The other messages were routine rubbish. The writer filed and forgot them. "So where do I run first, boss?" he asked Trevor Mercur.
   "Nowhere at the moment," Mercur replied. "We're waiting for all the pieces to fall into place."
   "The big build-up and the even bigger let-down," Sally Lee remarked.
   "So anyway, is it true she's got these space-age, lightweight mirrors on her bedroom ceiling so you don't get killed if they fall off?" Andras Ektors asked.
   "Or is it a flat-screen TV?" said Trevor Mercur.
   The writer sent off his acknowledgement to Pierson Day then he frowned at Sally Lee. Their frequent lunches had led to much speculation about a relationship which was more personal than a working one. Their colleagues had taken the pictures from the garden party as proof that something was, indeed, going on between them.
   "Think before you speak, Marin," Sally warned. "Because you might not need to commit suicide. And haven't you two got anything better to do than wind me up?"
   "Not at the moment," Trevor Mercur told her with a smile.
   "Some of us are wondering why we bother slaving away here," said Andras Ektors. "On Friday, a certain person turned in a piece on great droughts of the past after the dry spell we've been having. Only for the heavens to open yesterday."
   "They can use it next time we have a couple of dry days," the writer observed. "Or you can recycle it as something else."
   "Did you know," said Ektors, "in 1976, a lot of people were convinced that the Minister for Drought, Denis Howell, was in charge of stopping it from raining ever again? The same way the Minister for Unemployment was in charge of putting people out of work."
   "Just imagine what would have happened in the Blair Years," laughed Trevor Mercur. "If he'd received an embarrassing number of letters demanding a Minister of Rain. He'd have look on creating one as a way of showing he was listening to the electorate. And it would have been high up on one of his lists of 'my brilliant government's great achievements'."

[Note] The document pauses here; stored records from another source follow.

-- ==== Sys2Proof/Machine/Barrier.lean ====
section
/-! DEFINITION. Barriers: BAR, BARA and BARW (R87 to R93), the exchange (R73 to R81), completion with its results and
imbalance record (R90 to R96), and unreachable packages (R94). -/

namespace Sys2Proof.Machine

/-! ### Arriving (R87, R88, R91) -/

/-- The wait of a strand whose arrival at superstep k has been recorded, past its BAR (R93, R101). -/
def Strand.atBarrier (k : Strand) (l : Scope) (n : Nat) (d ds : SReg) (cycle : Nat) : Strand :=
  { ((k.empty d).empty ds).next with wait := .barrier l n d ds, waitSince := cycle }

/-- Moves the count that an arrival advances: TAHEAD at tile scope, the vtile's current superstep elsewhere (R19). -/
def advanceArrival (s : State) (k : Strand) (l : Scope) (n : Nat) : Strand × State :=
  match l with
  | .tile => ({ k with tahead := k.tahead + 1 }, s)
  | _ => (k, s.onVtile k.team k.lrank fun v => State.setCurrent v l (n + 1))

/-- Who a strand's arrival is recorded for (R87). -/
def arriver (k : Strand) (l : Scope) : Nat :=
  match l with
  | .tile => k.uid
  | _ => k.lrank

/-- What a strand does once its arrival is recorded: BAR waits, BARA takes its ticket (R91, R93). -/
def arrived (s : State) (k : Strand) (l : Scope) (n : Nat) : StallKind → Strand
  | .bar d ds => k.atBarrier l n d ds s.cycle.toNat
  | .bara d => (k.wr d (BitVec.ofNat 64 n)).next
  | .forced => k

/-- Records the arrival of the strand in a slot at superstep `n`; one that disagrees with its phase is recorded as forced
and faults with 0x61 (R88). -/
def arrive (s : State) (t : Team) (tile slot : Nat) (k : Strand) (l : Scope) (n : Nat) (what : StallKind) (rop : BOp)
    (cnt : Nat) (value : Word) (code : BitVec 16) (word : Word) : State :=
  let u := t.unitOf l k.lrank
  let p := State.phase (s.unit k.team l u) n
  let k := { k with wait := .none }
  if State.mismatch p l rop cnt then
    let s := s.record k.team l u n ⟨arriver k l, none, 0xFF00, true, s.now, []⟩ .none 0
    let (k, s) := advanceArrival s k l n
    (s.trace tile k.lrank slot 2 (Scope.code l) n).takeFault tile slot k 0x61 0 0 word true
  else
    let s := s.record k.team l u n ⟨arriver k l, some value, code, false, s.now, []⟩ rop cnt
    let (k, s) := advanceArrival s k l n
    (s.putAt tile slot (arrived s k l n what)).trace tile k.lrank slot 2 (Scope.code l) n

/-- A strand stalls at a fifth phase (R20): the stall is noted once. -/
def stallAt (s : State) (t : Team) (k : Strand) (l : Scope) (x : Stalled) : State :=
  let u := t.unitOf l k.lrank
  let b := s.unit k.team l u
  (s.putUnit k.team l u { b with stalled := b.stalled ++ [x] }).put { k with wait := .fifth, waitSince := s.cycle.toNat }

/-- BAR and BARA (R89 to R91). -/
def arriveOp (i : Instr) (l : Scope) (what : StallKind) (rop : BOp) (cnt : Nat) (a b : SReg) (k : Strand) (s : State) :
    Do State :=
  withTeam s k fun t => do
    let w := (k.rd b).toNat
    need (field w 0 16 < 0xFF00) 0x64
    let n := s.target t k.team k.lrank l k.tahead
    need (l == .tile || !bit w 18 || n % 4 == field w 16 2) 0x62
    let code := BitVec.ofNat 16 (field w 0 16)
    let u := t.unitOf l k.lrank
    if n < (s.unit k.team l u).step + 4 then
      .ok (arrive s t s.at_.1 s.at_.2 k l n what rop cnt (k.rd a) code ((encode i).getD 0))
    else .ok (stallAt s t k l ⟨what, k.lrank, k.uid, n, l != .tile && bit w 18, rop, cnt, k.rd a, code⟩)

/-- BAR (R89, R93). -/
def execBar (f : BarS) (s : State) : Out :=
  .next (issue (.bar f) f.e { src := [f.a, f.b], dst := [f.d, f.ds] }
    (arriveOp (.bar f) f.scope (.bar f.d f.ds) f.rop f.cnt.val f.a f.b) s)

/-- BARA (R89, R91). -/
def execBara (f : BaraS) (s : State) : Out :=
  .next (issue (.bara f) f.e { src := [f.a, f.b], dst := [f.d] }
    (arriveOp (.bara f) f.scope (.bara f.d) f.rop f.cnt.val f.a f.b) s)

/-- A strand that gets the results of a tile barrier comes after the stores that its arrivals knew (R72). -/
def knowResult (s : State) (id lr uid : Nat) (l : Scope) (r : Result) : State :=
  match l with
  | .tile => if r.knows.isEmpty then s else s.onRace id lr fun x => x.learn uid r.knows
  | _ => s

/-- BARW (R92). -/
def execBarw (f : BarwS) (s : State) : Out :=
  .next (issue (.barw f) f.e { src := [f.a], dst := [f.d, f.ds] }
    (fun k s => withTeam s k fun t => do
      let u := s.unit k.team f.scope (t.unitOf f.scope k.lrank)
      let n := (k.rd f.a).toNat
      need (n < u.step + 4) 0x64
      if u.step ≤ n then .ok (s.put (k.atBarrier f.scope n f.d f.ds s.cycle.toNat))
      else
        need (u.step ≤ n + 4) 0x63
        let r := (lookup n u.results).getD ⟨0, 0, 0, 0, []⟩
        let (st, s) := s.statusFor k.team f.d f.ds r.status
        let s := knowResult s k.team k.lrank k.uid f.scope r
        retire (s.trace s.at_.1 k.lrank s.at_.2 3 (Scope.code f.scope) n) ((k.wr f.d r.value).wr f.ds st)) s)

/-! ### The merge over a team's shape (R77, R90) -/

/-- The value of a virtual group, die or package from the values of its slots. -/
def groupVal {α : Type} (t : Team) (op : α → α → α) (f : Nat → Option α) (g : Nat) : Option α :=
  merge op ((List.range t.nT).map fun i => f (g * t.nT + i))
def dieVal {α : Type} (t : Team) (op : α → α → α) (f : Nat → Option α) (d : Nat) : Option α :=
  merge op ((List.range t.nG).map fun g => groupVal t op f (d * t.nG + g))
def pkgVal {α : Type} (t : Team) (op : α → α → α) (f : Nat → Option α) : Option α :=
  merge op ((List.range t.nD).map (dieVal t op f))

/-- The root value of a unit of this package, at pod scope the package's own part (R77). -/
def scopeVal {α : Type} (t : Team) (op : α → α → α) (f : Nat → Option α) (l : Scope) (u : Nat) : Option α :=
  match l with
  | .tile => f u
  | .grp => groupVal t op f u
  | .die => dieVal t op f u
  | .pkg | .pod => pkgVal t op f

/-- A barrier reduction operation on two values (R90). -/
def bopApply (op : BOp) (x y : Word) : Word :=
  match op with
  | .none => 0
  | .addI64 => x + y
  | .minI64 => if x.sle y then x else y
  | .maxI64 => if x.sle y then y else x
  | .minN64 => if x.ule y then x else y
  | .maxN64 => if x.ule y then y else x
  | .and => x &&& y
  | .or => x ||| y
  | .xor => x ^^^ y
  | .addF32 => BitVec.ofNat 64 (FKind.f32.addBits (x.toNat % 2 ^ 32) (y.toNat % 2 ^ 32))

/-- The value when every contribution is Absent (R90). -/
def bopAbsent : BOp → Word
  | .minI64 => 0x7FFFFFFFFFFFFFFF
  | .maxI64 => 0x8000000000000000
  | .minN64 | .and => 0xFFFFFFFFFFFFFFFF
  | _ => 0

/-- A contribution as the operation takes it: an f32 loses its upper bits (R90), and a NaN is the canonical one (R109). -/
def bopOperand (op : BOp) (w : Word) : Word :=
  if op = .addF32 then
    match FKind.f32.value (w.toNat % 2 ^ 32) with
    | .nan => BitVec.ofNat 64 FKind.f32.nan
    | _ => BitVec.ofNat 64 (w.toNat % 2 ^ 32)
  else w

/-- This package's value of a phase; none when every contribution is Absent. -/
def phaseVal (t : Team) (l : Scope) (u : Nat) (p : Phase) (op : BOp) : Option Word :=
  let vals := p.arrivals.filterMap fun a => a.value.map fun v => (a.who, bopOperand op v)
  match op with
  | .addF32 => scopeVal t (bopApply op) (fun lr => (vals.find? fun x => x.1 == lr).map (·.2)) l u
  | _ => match vals with
    | [] => none
    | v :: r => some (r.foldl (fun x y => bopApply op x y.2) v.2)

/-- What peers' parts of a phase count: those of packages that answer, and those that were whole when their package was found down.
Any other part of a package that is down has given way to forced arrivals, which contribute Absent (R90, R94). -/
def heard (t : Team) (p : Phase) : List PodPart :=
  p.peers.filter fun x => (lookup x.pkg t.peersDown).isNone || x.narr == t.size

/-- The value of a phase over every member package (R77, R90). -/
def phaseRoot (t : Team) (l : Scope) (u : Nat) (p : Phase) (op : BOp) : Word :=
  let own := phaseVal t l u p op
  let v := match l with
    | .pod => merge (bopApply op) ((List.range t.nP).map fun q =>
        if q = t.pc then own else (((heard t p).find? fun x : PodPart => x.pkg == q).bind (·.value)).map (bopOperand op))
    | _ => own
  match op with
  | .none => 0
  | _ => v.getD (bopAbsent op)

   "It's all right you mocking," said Sally, "but I reckon most of his stupidest blunders were down to sheer insecurity. I mean, what did he know about actually doing the job of government before he found himself running the country?"
   "This is, in fact, true," Trevor Mercur admitted.
   "Did you know it pissed down with rain in Ulster all through the so-called drought of '76?" Ektors said. "My uncle was stationed there and he kept moaning about being permanently waterlogged in his letters home. Feck warning," he added, spotting a movement in his rear-view mirror.
   "Get my message?" the Feck-Monster demanded as he was passing the writer's work station.
   "Received and acknowledged," the writer replied.
   "Better get your running shoes on, then."
   "He's looking way too pleased with himself," Sally Lee remarked when Pierson Day was out of earshot.
   "He's got good reason," Trevor Mercur said in a tone which implied that he knew what was going on but he had no intention of sharing his knowledge.